The episode from the New Testament begins on the north side, where John the Baptist is dragged from his prison by his executioner and beheaded. The banquet of Herod takes place on the opposite side. King Herod and his wife sit at table, while Salome dances next to them. In the middle of the table lies the Baptist’s head, from which three trickles of blood flow. Herodias bathes her fingers in the pool of blood. Herod points with his index finger at the crouching figure at the end of the table, who seems to be making himself small, and who is pointing his finger in turn back at King Herod. A figure above him lifts his cloak over the crouching figure as if to protect him.

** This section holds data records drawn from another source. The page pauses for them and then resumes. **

/-! ### `modCore` -/

@[simp] theorem modCore_agenda (d q : Nat) (f : Core → Core) : (modCore s d q f).agenda = s.agenda := rfl
@[simp] theorem modCore_cur (d q : Nat) (f : Core → Core) : (modCore s d q f).cur = s.cur := rfl
@[simp] theorem modCore_ns (d q : Nat) (f : Core → Core) : (modCore s d q f).ns = s.ns := rfl
@[simp] theorem modCore_mem (d q : Nat) (f : Core → Core) : (modCore s d q f).mem = s.mem := rfl
@[simp] theorem modCore_locals (d q : Nat) (f : Core → Core) : (modCore s d q f).locals = s.locals := rfl
@[simp] theorem modCore_poison (d q : Nat) (f : Core → Core) : (modCore s d q f).poison = s.poison := rfl
@[simp] theorem modCore_keyGen (d q : Nat) (f : Core → Core) : (modCore s d q f).keyGen = s.keyGen := rfl
@[simp] theorem modCore_unitKd (d q : Nat) (f : Core → Core) : (modCore s d q f).unitKd = s.unitKd := rfl
@[simp] theorem modCore_rmwBad (d q : Nat) (f : Core → Core) : (modCore s d q f).rmwBad = s.rmwBad := rfl
@[simp] theorem modCore_codeLog (d q : Nat) (f : Core → Core) : (modCore s d q f).codeLog = s.codeLog := rfl
@[simp] theorem modCore_keys (d q : Nat) (f : Core → Core) : (modCore s d q f).keys = s.keys := rfl
@[simp] theorem modCore_counts (d q : Nat) (f : Core → Core) : (modCore s d q f).counts = s.counts := rfl
@[simp] theorem modCore_poolHead (d q : Nat) (f : Core → Core) : (modCore s d q f).poolHead = s.poolHead := rfl
@[simp] theorem modCore_dies (d q : Nat) (f : Core → Core) : (modCore s d q f).dies = s.dies := rfl
@[simp] theorem modCore_grids (d q : Nat) (f : Core → Core) : (modCore s d q f).grids = s.grids := rfl
@[simp] theorem modCore_ops (d q : Nat) (f : Core → Core) : (modCore s d q f).ops = s.ops := rfl
@[simp] theorem modCore_contexts (d q : Nat) (f : Core → Core) : (modCore s d q f).contexts = s.contexts := rfl
@[simp] theorem modCore_moves (d q : Nat) (f : Core → Core) : (modCore s d q f).moves = s.moves := rfl
@[simp] theorem modCore_mirrors (d q : Nat) (f : Core → Core) : (modCore s d q f).mirrors = s.mirrors := rfl
@[simp] theorem modCore_ports (d q : Nat) (f : Core → Core) : (modCore s d q f).ports = s.ports := rfl
@[simp] theorem modCore_out (d q : Nat) (f : Core → Core) : (modCore s d q f).out = s.out := rfl
@[simp] theorem modCore_nextId (d q : Nat) (f : Core → Core) : (modCore s d q f).nextId = s.nextId := rfl
@[simp] theorem modCore_fresh (d q : Nat) (f : Core → Core) : (modCore s d q f).fresh = s.fresh := rfl
@[simp] theorem modCore_form (d q : Nat) (f : Core → Core) : (modCore s d q f).form = s.form := rfl
@[simp] theorem modCore_fuseDigest (d q : Nat) (f : Core → Core) : (modCore s d q f).fuseDigest = s.fuseDigest := rfl
@[simp] theorem modCore_fuseSvn (d q : Nat) (f : Core → Core) : (modCore s d q f).fuseSvn = s.fuseSvn := rfl
@[simp] theorem modCore_measFw (d q : Nat) (f : Core → Core) : (modCore s d q f).measFw = s.measFw := rfl
@[simp] theorem modCore_fwpass (d q : Nat) (f : Core → Core) : (modCore s d q f).fwpass = s.fwpass := rfl
@[simp] theorem modCore_badrange (d q : Nat) (f : Core → Core) : (modCore s d q f).badrange = s.badrange := rfl
@[simp] theorem modCore_denied (d q : Nat) (f : Core → Core) : (modCore s d q f).denied = s.denied := rfl
@[simp] theorem modCore_ready (d q : Nat) (f : Core → Core) : (modCore s d q f).ready = s.ready := rfl
@[simp] theorem modCore_passed (d q : Nat) (f : Core → Core) : (modCore s d q f).passed = s.passed := rfl
@[simp] theorem modCore_fwrange (d q : Nat) (f : Core → Core) : (modCore s d q f).fwrange = s.fwrange := rfl
@[simp] theorem modCore_fwlock (d q : Nat) (f : Core → Core) : (modCore s d q f).fwlock = s.fwlock := rfl
@[simp] theorem modCore_measgen (d q : Nat) (f : Core → Core) : (modCore s d q f).measgen = s.measgen := rfl
@[simp] theorem modCore_keypol (d q : Nat) (f : Core → Core) : (modCore s d q f).keypol = s.keypol := rfl
@[simp] theorem modCore_keypolLocked (d q : Nat) (f : Core → Core) : (modCore s d q f).keypolLocked = s.keypolLocked := rfl
@[simp] theorem modCore_memcfg (d q : Nat) (f : Core → Core) : (modCore s d q f).memcfg = s.memcfg := rfl
@[simp] theorem modCore_featacc (d q : Nat) (f : Core → Core) : (modCore s d q f).featacc = s.featacc := rfl
@[simp] theorem modCore_featWritten (d q : Nat) (f : Core → Core) : (modCore s d q f).featWritten = s.featWritten := rfl
@[simp] theorem modCore_ctxBase (d q : Nat) (f : Core → Core) : (modCore s d q f).ctxBase = s.ctxBase := rfl
@[simp] theorem modCore_ctxSize (d q : Nat) (f : Core → Core) : (modCore s d q f).ctxSize = s.ctxSize := rfl
@[simp] theorem modCore_heapbw (d q : Nat) (f : Core → Core) : (modCore s d q f).heapbw = s.heapbw := rfl
@[simp] theorem modCore_pwrcap (d q : Nat) (f : Core → Core) : (modCore s d q f).pwrcap = s.pwrcap := rfl
@[simp] theorem modCore_vfslice (d q : Nat) (f : Core → Core) : (modCore s d q f).vfslice = s.vfslice := rfl
@[simp] theorem modCore_fabnode (d q : Nat) (f : Core → Core) : (modCore s d q f).fabnode = s.fabnode := rfl
@[simp] theorem modCore_asidtab (d q : Nat) (f : Core → Core) : (modCore s d q f).asidtab = s.asidtab := rfl
@[simp] theorem modCore_tlbinv (d q : Nat) (f : Core → Core) : (modCore s d q f).tlbinv = s.tlbinv := rfl
@[simp] theorem modCore_tlbBusy (d q : Nat) (f : Core → Core) : (modCore s d q f).tlbBusy = s.tlbBusy := rfl
@[simp] theorem modCore_launched (d q : Nat) (f : Core → Core) : (modCore s d q f).launched = s.launched := rfl
@[simp] theorem modCore_mircfg (d q : Nat) (f : Core → Core) : (modCore s d q f).mircfg = s.mircfg := rfl
@[simp] theorem modCore_mirin (d q : Nat) (f : Core → Core) : (modCore s d q f).mirin = s.mirin := rfl
@[simp] theorem modCore_mirBroken (d q : Nat) (f : Core → Core) : (modCore s d q f).mirBroken = s.mirBroken := rfl
@[simp] theorem modCore_ckerr (d q : Nat) (f : Core → Core) : (modCore s d q f).ckerr = s.ckerr := rfl
@[simp] theorem modCore_ckshard (d q : Nat) (f : Core → Core) : (modCore s d q f).ckshard = s.ckshard := rfl
@[simp] theorem modCore_ckpt (d q : Nat) (f : Core → Core) : (modCore s d q f).ckpt = s.ckpt := rfl
@[simp] theorem modCore_fabwin (d q : Nat) (f : Core → Core) : (modCore s d q f).fabwin = s.fabwin := rfl
@[simp] theorem modCore_peermap (d q : Nat) (f : Core → Core) : (modCore s d q f).peermap = s.peermap := rfl
@[simp] theorem modCore_activeVf (d q : Nat) (f : Core → Core) : (modCore s d q f).activeVf = s.activeVf := rfl
@[simp] theorem modCore_sliceNs (d q : Nat) (f : Core → Core) : (modCore s d q f).sliceNs = s.sliceNs := rfl
@[simp] theorem modCore_pmcs (d q : Nat) (f : Core → Core) : (modCore s d q f).pmcs = s.pmcs := rfl
@[simp] theorem modCore_spdm (d q : Nat) (f : Core → Core) : (modCore s d q f).spdm = s.spdm := rfl
@[simp] theorem modCore_justSet (d q : Nat) (f : Core → Core) : (modCore s d q f).justSet = s.justSet := rfl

The representation seems to be a very literal transposition of the biblical text (Mk 6:20) into the pictorial language of the capital: Herod heard John gladly and “kept him safe”, prior to the fatal banquet, just as the figure with the raised cloak does; he can be interpreted as a further representation of Herod. The complementary gestures of the hands of Herod and of the crouching figure point to a dialogue between them. John the Baptist, who prefigures the martyr’s death of Christ, says with reference to Jesus: “He must increase, but I must decrease” (Jn 3:30). He also regards himself as “the friend of the bride- groom”– in other words, the one who, in conformity with oriental tradition, risks everything to ensure that the bridegroom enters into a good marriage. So the crouching figure (who “decreases”) on the south side presumably represents John, baptizer and prophet, who denounces the bad, the adulterous marriage between Herod and Herodias, but at the same time heralds by his own sacrifice with reference to the Eucharist the good, future marriage, namely, that between the bridegroom Christ and his bride the Church: the good bridal couple.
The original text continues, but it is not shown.